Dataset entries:
-- ==== Sys2Proof/Machine/Dispatch.lean ====
section
/-! DEFINITION. One arm per command (spec 30_encoding.md R93). -/

namespace Sys2Proof.Machine

/-- Perform a decoded command (R97, `perform`). -/
def exec (i : Instr) (s : State) : Host.Outcome State Fault Refusal :=
  match i with
  | .nop => Sys2Proof.Machine.execNop s
  | .pmInit => Sys2Proof.Machine.execPmInit s
  | .pmSym sym => Sys2Proof.Machine.execPmSym sym s
  | .pmHrphi c => Sys2Proof.Machine.execPmHrphi c s
  | .pmHrplo c => Sys2Proof.Machine.execPmHrplo c s
  | .pmGen => Sys2Proof.Machine.execPmGen s
  | .bcCfg fromOp toOp padOp => Sys2Proof.Machine.execBcCfg fromOp toOp padOp s
  | .bcPush v => Sys2Proof.Machine.execBcPush v s
  | .bcFlush => Sys2Proof.Machine.execBcFlush s
  | .clrerr => Sys2Proof.Machine.execClrerr s
  | .reset => Sys2Proof.Machine.execReset s

end Sys2Proof.Machine
end

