-- ==== Sys2Proof/Laws/Checksum.lean ====
section
/-! SUPPORT. The polymod step (spec 40_checksum.md R121) is a shift, the new symbol, and a feedback that depends on the
top five bits alone; it is linear over exclusive-or, and with the symbol 0 only 0 goes to 0. -/

namespace Sys2Proof.Laws

open Sys2Proof Sys2Proof.Machine

/-- The generators that a top value selects, summed. -/
def feedback (top : BitVec 5) : Chk := [0, 1, 2, 3, 4].foldl (foldGen top) 0

theorem foldGen_xor (top : BitVec 5) (r q : Chk) (i : Nat) : foldGen top (r ^^^ q) i = r ^^^ foldGen top q i := by
  unfold foldGen
  split
  · rw [BitVec.xor_assoc]
  · rfl

theorem foldl_foldGen (top : BitVec 5) (l : List Nat) (r q : Chk) :
    l.foldl (foldGen top) (r ^^^ q) = r ^^^ l.foldl (foldGen top) q := by
  induction l generalizing q with
  | nil => rfl
  | cons i l ih => rw [List.foldl_cons, List.foldl_cons, foldGen_xor, ih]

/-- "OR in" and "XOR in" are the same (R121). -/
theorem shiftIn_eq (c : Chk) (x : Symbol) : (c &&& 0x1FFFFFF) <<< 5 ||| x.setWidth 30 = c <<< 5 ^^^ x.setWidth 30 := by
  have h : (0x1FFFFFF : Chk) = BitVec.allOnes 30 >>> 5 := by decide
  rw [h]
  ext i hi
  simp only [BitVec.getElem_or, BitVec.getElem_xor, BitVec.getElem_shiftLeft, BitVec.getElem_setWidth,
    BitVec.getElem_and, BitVec.getElem_ushiftRight]
  by_cases hx : i < 5
  · simp [hx]
  · rw [BitVec.getLsbD_of_ge x i (by omega)]
    simp only [hx, decide_false, Bool.not_false, Bool.true_and, Bool.or_false, Bool.xor_false, BitVec.getLsbD_allOnes]
    rw [decide_eq_true (by omega), Bool.and_true]

/-- The step in three parts. -/
theorem pmstep_eq (c : Chk) (x : Symbol) :
    pmstep c x = c <<< 5 ^^^ x.setWidth 30 ^^^ feedback (c.extractLsb' 25 5) := by
  have h := foldl_foldGen (c.extractLsb' 25 5) [0, 1, 2, 3, 4] ((c &&& 0x1FFFFFF) <<< 5 ||| x.setWidth 30) 0
  have h0 : ((c &&& 0x1FFFFFF) <<< 5 ||| x.setWidth 30) ^^^ (0 : Chk) = (c &&& 0x1FFFFFF) <<< 5 ||| x.setWidth 30 := by simp
  rw [h0] at h
  rw [← shiftIn_eq]
  exact h

theorem feedback_xor (a b : BitVec 5) : feedback (a ^^^ b) = feedback a ^^^ feedback b := by
  revert a b
  decide +kernel

theorem xor_interchange (a b c d : Chk) : (a ^^^ b) ^^^ (c ^^^ d) = (a ^^^ c) ^^^ (b ^^^ d) := by
  rw [BitVec.xor_assoc, BitVec.xor_assoc, ← BitVec.xor_assoc b, BitVec.xor_comm b c, BitVec.xor_assoc]

/-- The step is linear. -/
theorem pmstep_xor (c d : Chk) (x y : Symbol) : pmstep (c ^^^ d) (x ^^^ y) = pmstep c x ^^^ pmstep d y := by
  have he : (c ^^^ d).extractLsb' 25 5 = c.extractLsb' 25 5 ^^^ d.extractLsb' 25 5 := by
    ext i
    simp
  have hs : (c ^^^ d) <<< 5 = c <<< 5 ^^^ d <<< 5 := BitVec.shiftLeft_xor_distrib ..
  have hw : (x ^^^ y).setWidth 30 = x.setWidth 30 ^^^ y.setWidth 30 := BitVec.setWidth_xor
  rw [pmstep_eq, pmstep_eq, pmstep_eq, he, hs, hw, feedback_xor]
  rw [xor_interchange (c <<< 5), xor_interchange (c <<< 5 ^^^ _)]

/-- The low five bits of a feedback tell which generators made it. -/
theorem feedback_low (a : BitVec 5) (h : (feedback a).setWidth 5 = 0#5) : a = 0 := by
  revert a
  decide +kernel

/-- Only 0 is sent to 0 by a zero symbol (R124: "0 is a fixed point of the zero symbol"). -/
theorem pmstep_zero_inj (c : Chk) (h : pmstep c 0 = 0) : c = 0 := by
  rw [pmstep_eq] at h
  have hl : (feedback (c.extractLsb' 25 5)).setWidth 5 = 0#5 := by
    have h5 := congrArg (BitVec.setWidth 5) h
    rw [BitVec.setWidth_xor, BitVec.setWidth_xor] at h5
    have e : (c <<< 5).setWidth 5 = 0#5 := by
      ext i
      simp
    rw [e] at h5
    simpa using h5
  have ht := feedback_low _ hl
  rw [ht] at h
  have hf : feedback 0 = 0 := by decide
  rw [hf] at h
  have h : c <<< 5 = 0 := by simpa using h
  ext i hi
  have h1 := congrArg (fun v : BitVec 5 => v.getLsbD (i - 25)) ht
  have h2 := congrArg (fun v : Chk => v.getLsbD (i + 5)) h
  simp [BitVec.getLsbD_extractLsb'] at h1 h2
  by_cases hh : i < 25
  · simpa [BitVec.getLsbD_eq_getElem hi] using h2 (by omega)
  · rw [show 25 + (i - 25) = i by omega] at h1
    simpa [BitVec.getLsbD_eq_getElem hi] using h1 (by omega)

end Sys2Proof.Laws
end

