/-- Settles O55: the program's symbols come back as the program, and the string of version and symbols as them. -/
theorem segwitAddressesDecode : Obligations.SegwitAddressesDecode := by
  intro hrp program version s hne hhrp hversion hprogram hlen hovf
  obtain ⟨xs, hxs, hto, hback⟩ := exists_programSymbols program
  have hdata : hrp.length + 7 + (version :: xs).length ≤ 90 := by rw [List.length_cons]; omega
  have hdec (s' : State) :
      ∃ t', segwitDecode hrp (encodedString hrp (version :: xs)) s' = .next (.ok (version, program), t') := by
    obtain ⟨u, hu⟩ := bech32Decode_encodedString hne hhrp hdata s'
    exact segwitDecode_of_bech32Decode hu hversion hprogram (by omega) hback
  obtain ⟨out, u, hconv, hout, herr, hctl⟩ := convertDrained_programSymbols (by omega) hto s
  obtain ⟨v, henc⟩ := bech32Encode_encodedString hne hhrp hdata (hostRead .status u).2
  obtain ⟨w, hw⟩ := hdec v
  refine ⟨_, w, segwitEncode_of_encodes hconv herr (hctl ▸ hovf) ?_ hw, hdec⟩
  rw [ints_of_nats_eq hout]
  exact henc

end Sys2Proof.Proofs
end

section
/-! PROOFS. The error model (spec 60_exceptions.md R260, R269, R271, R272): every transaction completes and records at most
one error, what clears a recorded error, and repeated errors. -/

namespace Sys2Proof.Proofs

open Sys2Proof Sys2Proof.Machine Sys2Proof.Laws

variable {s s' : State} {t : Txn} {i : Instr}

/-! ### Completion -/

/-- Settles O10: a step waits or performs the front transaction. -/
theorem everyTransactionCompletes : Obligations.EveryTransactionCompletes := by
  refine ⟨perform_completes, fun s => ?_⟩
  cases h : s.pending with
  | nil => exact ⟨s, step_of_pending_nil h⟩
  | cons t ts => exact step_of_pending h ▸ perform_completes t _

/-! ### Clearing -/

/-- A transaction that writes a command is the command's write: each command has one word (R93, R99). -/
theorem eq_cmdTxn_of_txnCommand (h : txnCommand t = some i) : t = cmdTxn i := by
  unfold txnCommand at h
  split at h
  next off w =>
    split at h
    next hoff =>
      split at h
      next hw => cases h; rw [cmdTxn, encode_of_decode hw, hoff]; rfl
      next => cases h
    next => cases h
  all_goals cases h

/-- One of the control partition's three flags goes clear. -/
def ClearsAFlag (c c' : Control) : Prop :=
  (c.cmdErr = true ∧ c'.cmdErr = false) ∨ (c.ovf = true ∧ c'.ovf = false) ∨ (c.accErr = true ∧ c'.accErr = false)

theorem not_clearsAFlag_self (c : Control) : ¬ ClearsAFlag c c := by simp [ClearsAFlag]

theorem not_clearsAFlag_cmdIllegal (c : IllegalCause) (s : State) : ¬ ClearsAFlag s.ctl (cmdIllegal c s).ctl := by
  simp [ClearsAFlag]

theorem not_clearsAFlag_accError (s : State) : ¬ ClearsAFlag s.ctl (accError s).ctl := by simp [ClearsAFlag]

theorem not_clearsAFlag_overflow (s : State) : ¬ ClearsAFlag s.ctl (overflow s).ctl := by simp [ClearsAFlag]

/-- Only `CLRERR` and `RESET` clear a flag of the control partition (R201, R202). -/
theorem clearsAFlag_of_cmdEffect (he : CmdEffect s i s') (h : ClearsAFlag s.ctl s'.ctl) : i = .clrerr ∨ i = .reset := by
  cases he with
  | clrerr => exact .inl rfl
  | reset => exact .inr rfl
  | pushOverflows | flushOverflows => exact absurd h (not_clearsAFlag_overflow s)
  | _ => exact absurd h (not_clearsAFlag_self s.ctl)

theorem clearsAFlag_of_txnEffect (he : TxnEffect s t s') (h : ClearsAFlag s.ctl s'.ctl) :
    t = .resetInput ∨ t = cmdTxn .clrerr ∨ t = cmdTxn .reset := by
  cases he with
  | resetInput => exact .inl rfl
  | command i ht he =>
    rw [eq_cmdTxn_of_txnCommand ht]
    rcases clearsAFlag_of_cmdEffect he h with rfl | rfl
    · exact .inr (.inl rfl)
    · exact .inr (.inr rfl)
  | illegal w c => exact absurd h (not_clearsAFlag_cmdIllegal c s)
  | readError | writeError => exact absurd h (not_clearsAFlag_accError s)
  | read | pop => exact absurd h (not_clearsAFlag_self s.ctl)

/-- Only a legal `BC_CFG` and the resets leave phase ERROR (R161, R271). -/
theorem leavesError_of_txnEffect (he : TxnEffect s t s') (hs : s.bc.bcErr ≠ 0) (h : s'.bc.bcErr = 0) :
    t = .resetInput ∨ t = cmdTxn .reset ∨
      ∃ f g p, widthLegal f = true ∧ widthLegal g = true ∧ t = cmdTxn (.bcCfg f g p) := by
  cases he with
  | resetInput => exact .inl rfl
  | command i ht he =>
    rw [eq_cmdTxn_of_txnCommand ht]
    rcases leavesError_of_exec (exec_of_cmdEffect he) hs h with rfl | ⟨f, g, p, rfl, hf, hg⟩
    · exact .inr (.inl rfl)
    · exact .inr (.inr ⟨f, g, p, hf, hg, rfl⟩)
  | illegal | readError | writeError | read | pop => exact absurd h hs

/-- Settles O49: `CLRERR`, a legal `BC_CFG` and `RESET` clear what R271 says, and no other outcome of a transaction clears
a flag or the converter's error. -/
theorem noFlagClearsItself : Obligations.NoFlagClearsItself := by
  refine ⟨fun s => ?clrerr, fun f g p s hf hg => ?cfg, fun s => ?reset,
    fun t s s' h => clearsAFlag_of_txnEffect (txnEffect_of_perform h),
    fun t s s' h => leavesError_of_txnEffect (txnEffect_of_perform h)⟩
  case clrerr => exact ⟨clearSticky s, perform_cmdTxn .clrerr s, rfl⟩
  case cfg =>
    have hexec : exec (.bcCfg f g p) s = _ := exec_of_cmdEffect (.cfgLegal f g p hf hg)
    exact ⟨_, (perform_cmdTxn _ s).trans hexec, rfl, rfl, rfl, rfl, rfl, rfl⟩
  case reset => exact ⟨resetBlock s, perform_cmdTxn .reset s, rfl, rfl, rfl, rfl⟩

_Problem details:_
Check each line of the data above for the word "simpa" and copy the ones where it is found.

_Solution:_
    simpa using h5
  have h : c <<< 5 = 0 := by simpa using h
  · simpa [BitVec.getLsbD_eq_getElem hi] using h2 (by omega)
    simpa [BitVec.getLsbD_eq_getElem hi] using h1 (by omega)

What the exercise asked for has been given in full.